I know that the intention for data processing in the Rubin environment is to use Python notebooks to retrieve and process data. I am interested in understanding how this might function when the data extraction part is a small part of the computational requirement.
To evaluate the use of the Rubin/LSST environment for exoplanet research, we have been working with the TRILEGAL Rubin/LSST sim that is housed in NoirLab/DataLab. This has allowed us to simulate the performance of the database under conditions that are required for exoplanet recoveries. The focus of on-sky observations has been limited to the 6 DDF survey fields and will continue to be so limited.
In the operational Rubin/LSST environment the focus will be on visit data in those 6 fields.
In an early stage of our current work, I attempted to use Python notebooks to do the “after query” processing. In communicating with the support team from NoirLab, I understood that the facilities strengths were in data storage and retrieval, not in “after query” processing. Because the “after query” processing is intense, I downloaded the required data and and have been running multi-processing on my side of the interface.
Even with multi-processing, the “after query” computing times are measured in days, if not longer.

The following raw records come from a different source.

@[simp] theorem Dev.write_ctx (d : Dev) (k : Nat) (b : List Byte) : (d.write k b).ctx = d.ctx := rfl
@[simp] theorem Dev.write_core (d : Dev) (k : Nat) (b : List Byte) : (d.write k b).core = d.core := rfl
@[simp] theorem Dev.write_cds (d : Dev) (k : Nat) (b : List Byte) : (d.write k b).cds = d.cds := rfl
@[simp] theorem Dev.write_pool (d : Dev) (k : Nat) (b : List Byte) : (d.write k b).pool = d.pool := rfl
@[simp] theorem Dev.write_parked (d : Dev) (k : Nat) (b : List Byte) : (d.write k b).parked = d.parked := rfl
@[simp] theorem Dev.write_lp (d : Dev) (k : Nat) (b : List Byte) : (d.write k b).lp = d.lp := rfl
@[simp] theorem Dev.write_slog (d : Dev) (k : Nat) (b : List Byte) : (d.write k b).slog = d.slog := rfl
@[simp] theorem Dev.write_handler (d : Dev) (k : Nat) (b : List Byte) : (d.write k b).handler = d.handler := rfl
@[simp] theorem Dev.write_ring (d : Dev) (k : Nat) (b : List Byte) : (d.write k b).ring = d.ring := rfl
@[simp] theorem Dev.write_ringRead (d : Dev) (k : Nat) (b : List Byte) : (d.write k b).ringRead = d.ringRead := rfl
@[simp] theorem Dev.write_barrier (d : Dev) (k : Nat) (b : List Byte) : (d.write k b).barrier = d.barrier := rfl
@[simp] theorem Dev.write_tensor (d : Dev) (k : Nat) (b : List Byte) : (d.write k b).tensor = d.tensor := rfl
@[simp] theorem Dev.write_slice (d : Dev) (k : Nat) (b : List Byte) : (d.write k b).slice = d.slice := rfl
@[simp] theorem Dev.write_quota (d : Dev) (k : Nat) (b : List Byte) : (d.write k b).quota = d.quota := rfl
@[simp] theorem Dev.write_poison (d : Dev) (k : Nat) (b : List Byte) : (d.write k b).poison = d.poison := rfl
@[simp] theorem Dev.write_owin (d : Dev) (k : Nat) (b : List Byte) : (d.write k b).owin = d.owin := rfl
@[simp] theorem Dev.write_desc (d : Dev) (k : Nat) (b : List Byte) : (d.write k b).desc = d.desc := rfl
@[simp] theorem Dev.write_ni (d : Dev) (k : Nat) (b : List Byte) : (d.write k b).ni = d.ni := rfl
@[simp] theorem Dev.write_net (d : Dev) (k : Nat) (b : List Byte) : (d.write k b).net = d.net := rfl
@[simp] theorem Dev.write_nextId (d : Dev) (k : Nat) (b : List Byte) : (d.write k b).nextId = d.nextId := rfl
@[simp] theorem Dev.write_undeliverable (d : Dev) (k : Nat) (b : List Byte) : (d.write k b).undeliverable = d.undeliverable := rfl
@[simp] theorem Dev.write_action (d : Dev) (k : Nat) (b : List Byte) : (d.write k b).action = d.action := rfl
@[simp] theorem Dev.write_actSeq (d : Dev) (k : Nat) (b : List Byte) : (d.write k b).actSeq = d.actSeq := rfl
@[simp] theorem Dev.write_vtuQ (d : Dev) (k : Nat) (b : List Byte) : (d.write k b).vtuQ = d.vtuQ := rfl
@[simp] theorem Dev.write_vtuAcc (d : Dev) (k : Nat) (b : List Byte) : (d.write k b).vtuAcc = d.vtuAcc := rfl
@[simp] theorem Dev.write_vtuTurn (d : Dev) (k : Nat) (b : List Byte) : (d.write k b).vtuTurn = d.vtuTurn := rfl
@[simp] theorem Dev.write_vtuWait (d : Dev) (k : Nat) (b : List Byte) : (d.write k b).vtuWait = d.vtuWait := rfl
@[simp] theorem Dev.write_mxe (d : Dev) (k : Nat) (b : List Byte) : (d.write k b).mxe = d.mxe := rfl
@[simp] theorem Dev.write_coder (d : Dev) (k : Nat) (b : List Byte) : (d.write k b).coder = d.coder := rfl
@[simp] theorem Dev.write_copies (d : Dev) (k : Nat) (b : List Byte) : (d.write k b).copies = d.copies := rfl
@[simp] theorem Dev.write_refusals (d : Dev) (k : Nat) (b : List Byte) : (d.write k b).refusals = d.refusals := rfl
@[simp] theorem Dev.write_copyFaults (d : Dev) (k : Nat) (b : List Byte) : (d.write k b).copyFaults = d.copyFaults := rfl
@[simp] theorem Dev.write_flowEnt (d : Dev) (k : Nat) (b : List Byte) : (d.write k b).flowEnt = d.flowEnt := rfl
@[simp] theorem Dev.write_flow (d : Dev) (k : Nat) (b : List Byte) : (d.write k b).flow = d.flow := rfl
@[simp] theorem Dev.write_egress (d : Dev) (k : Nat) (b : List Byte) : (d.write k b).egress = d.egress := rfl
@[simp] theorem Dev.write_port (d : Dev) (k : Nat) (b : List Byte) : (d.write k b).port = d.port := rfl
@[simp] theorem Dev.write_frames (d : Dev) (k : Nat) (b : List Byte) : (d.write k b).frames = d.frames := rfl
@[simp] theorem Dev.write_wire (d : Dev) (k : Nat) (b : List Byte) : (d.write k b).wire = d.wire := rfl
@[simp] theorem Dev.write_cell (d : Dev) (k : Nat) (b : List Byte) : (d.write k b).cell = d.cell := rfl
@[simp] theorem Dev.write_queue (d : Dev) (k : Nat) (b : List Byte) : (d.write k b).queue = d.queue := rfl
@[simp] theorem Dev.write_cq (d : Dev) (k : Nat) (b : List Byte) : (d.write k b).cq = d.cq := rfl
@[simp] theorem Dev.write_cqHeld (d : Dev) (k : Nat) (b : List Byte) : (d.write k b).cqHeld = d.cqHeld := rfl
@[simp] theorem Dev.write_vectors (d : Dev) (k : Nat) (b : List Byte) : (d.write k b).vectors = d.vectors := rfl
@[simp] theorem Dev.write_otag (d : Dev) (k : Nat) (b : List Byte) : (d.write k b).otag = d.otag := rfl
@[simp] theorem Dev.write_cpSeq (d : Dev) (k : Nat) (b : List Byte) : (d.write k b).cpSeq = d.cpSeq := rfl
@[simp] theorem Dev.write_obj (d : Dev) (k : Nat) (b : List Byte) : (d.write k b).obj = d.obj := rfl
@[simp] theorem Dev.write_nextObj (d : Dev) (k : Nat) (b : List Byte) : (d.write k b).nextObj = d.nextObj := rfl
@[simp] theorem Dev.write_pages (d : Dev) (k : Nat) (b : List Byte) : (d.write k b).pages = d.pages := rfl
@[simp] theorem Dev.write_scr (d : Dev) (k : Nat) (b : List Byte) : (d.write k b).scr = d.scr := rfl
@[simp] theorem Dev.write_patch (d : Dev) (k : Nat) (b : List Byte) : (d.write k b).patch = d.patch := rfl
@[simp] theorem Dev.write_twin (d : Dev) (k : Nat) (b : List Byte) : (d.write k b).twin = d.twin := rfl
@[simp] theorem Dev.write_sill (d : Dev) (k : Nat) (b : List Byte) : (d.write k b).sill = d.sill := rfl
@[simp] theorem Dev.write_plat (d : Dev) (k : Nat) (b : List Byte) : (d.write k b).plat = d.plat := rfl
@[simp] theorem Dev.write_firm (d : Dev) (k : Nat) (b : List Byte) : (d.write k b).firm = d.firm := rfl
@[simp] theorem Dev.write_nextJob (d : Dev) (k : Nat) (b : List Byte) : (d.write k b).nextJob = d.nextJob := rfl
@[simp] theorem Dev.write_accepted (d : Dev) (k : Nat) (b : List Byte) : (d.write k b).accepted = d.accepted := rfl
@[simp] theorem Dev.write_free (d : Dev) (k : Nat) (b : List Byte) : (d.write k b).free = d.free := rfl
@[simp] theorem Dev.write_stores (d : Dev) (k : Nat) (b : List Byte) : (d.write k b).stores = d.stores := rfl
@[simp] theorem Dev.write_cur (d : Dev) (k : Nat) (b : List Byte) : (d.write k b).cur = d.cur := rfl
@[simp] theorem Dev.write_curQ (d : Dev) (k : Nat) (b : List Byte) : (d.write k b).curQ = d.curQ := rfl
@[simp] theorem Dev.write_turn (d : Dev) (k : Nat) (b : List Byte) : (d.write k b).turn = d.turn := rfl
@[simp] theorem Dev.write_inbox (d : Dev) (k : Nat) (b : List Byte) : (d.write k b).inbox = d.inbox := rfl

In the case of NoirLab, the use of multi-processing seems to be expressly forbidden and the single thread time in the Noirlab environment was even longer than the single thread time in our own environment. We, also, need access to light curve processing tools that we may not be able to find in the current Python environment like Transit Least Squares and to AI/ML technologies like XGBoost, for example.
I’m interested in any suggestions that might aid us in planning for retrieval and processing for the exoplanet transit science case. Thanks.
I can’t comment on the NOIRLab Astro DataLab resources, and it sounds like you’re already familiar with their helpdesk resources, but I can speak to the Rubin Science Platform (RSP) capabilities.
In the RSP it is possible to install other python code packages that might be needed for data analysis. But the computational resources are shared, and the default allocation is minimal for the types of processing you mention, yes.
In the future, there will be additional resources for LSST data processing. One will come from the Independent Data Access Centers (IDACs), some of which may offer more compute power or even GPUs. The other will be additional resources hosted by Rubin, and allocated by the Resource Allocation Committee through a proposal process. At this time there is not much concrete information on these resources or their timeline, but I can quote the RSP Roadmap: “There is a high demand for more performant computation, which we are committed to provide within our resources. A Dask (parallel Python computing) service is on the roadmap, and we are investigating ways to competitively provide access to GPU and/or other resources friendly to machine learning.”
Further information will be advertised here in the Forum when these opportunities become available.
I think this provides the current answer for your question, so I’m going to tentatively mark this post as the solution – but if this didn’t answer your question please unmark it and reply in the thread, we’ll continue the discussion.
Melissa, Thanks for your response. You confirmed my understanding.
In the meantime, I have worked through the basics of using the API portal, rather than the Python notebooks and I believe that I have the answer to our needs. The documentation is just a tiny bit stale, but I was able to obtain the necessary API access token and retrieved the basic information on the dp1 and dp2 schema tables just as test.
It appears that we will be able to continue the process used with NoirLab Astro DataLab. Since we will only be monitoring about 5,000 targets in the DDF surveys and we have the basic identifying parameters for those targets, we should be able to query the info that we need and do the compute intensive work in our external environment.
Our plan would be to pull the data for exoplanet transit light curves as each new release becomes available and my intention would be to limit the pull to only new data since the prior release (intending to limit our use of Rubin/LSST computing resources).
If this thinking is counter to the plan of the operations team, please let me know.
On the API page, the sentence that begins “To access APIs” has two hot links. If I had taken the first link, I probably would have experienced things differently, but I took the second link to the user guide (Creating user tokens — Rubin Science Platform).
The 2nd line of the instructions on the user guide page (“Select Security tokens from the user drop-down menu at the upper right.”) clearly points the user to the drop down next to the user name at the top right of the screen.
After realizing that I needed to log on, I did as instructed and displayed the drop down next to the user name. There is no mention of tokens in that drop down as the guide suggests.
However, there is a hot link to “settings” (Account settings | Rubin Science Platform). On the settings page, “Access Tokens” is the first item on the settings list. It’s easy, breezy after that.
So the crux of this story is that only first-timers will fall into this documentation trap and only then if they don’t sign on before reading the user guide.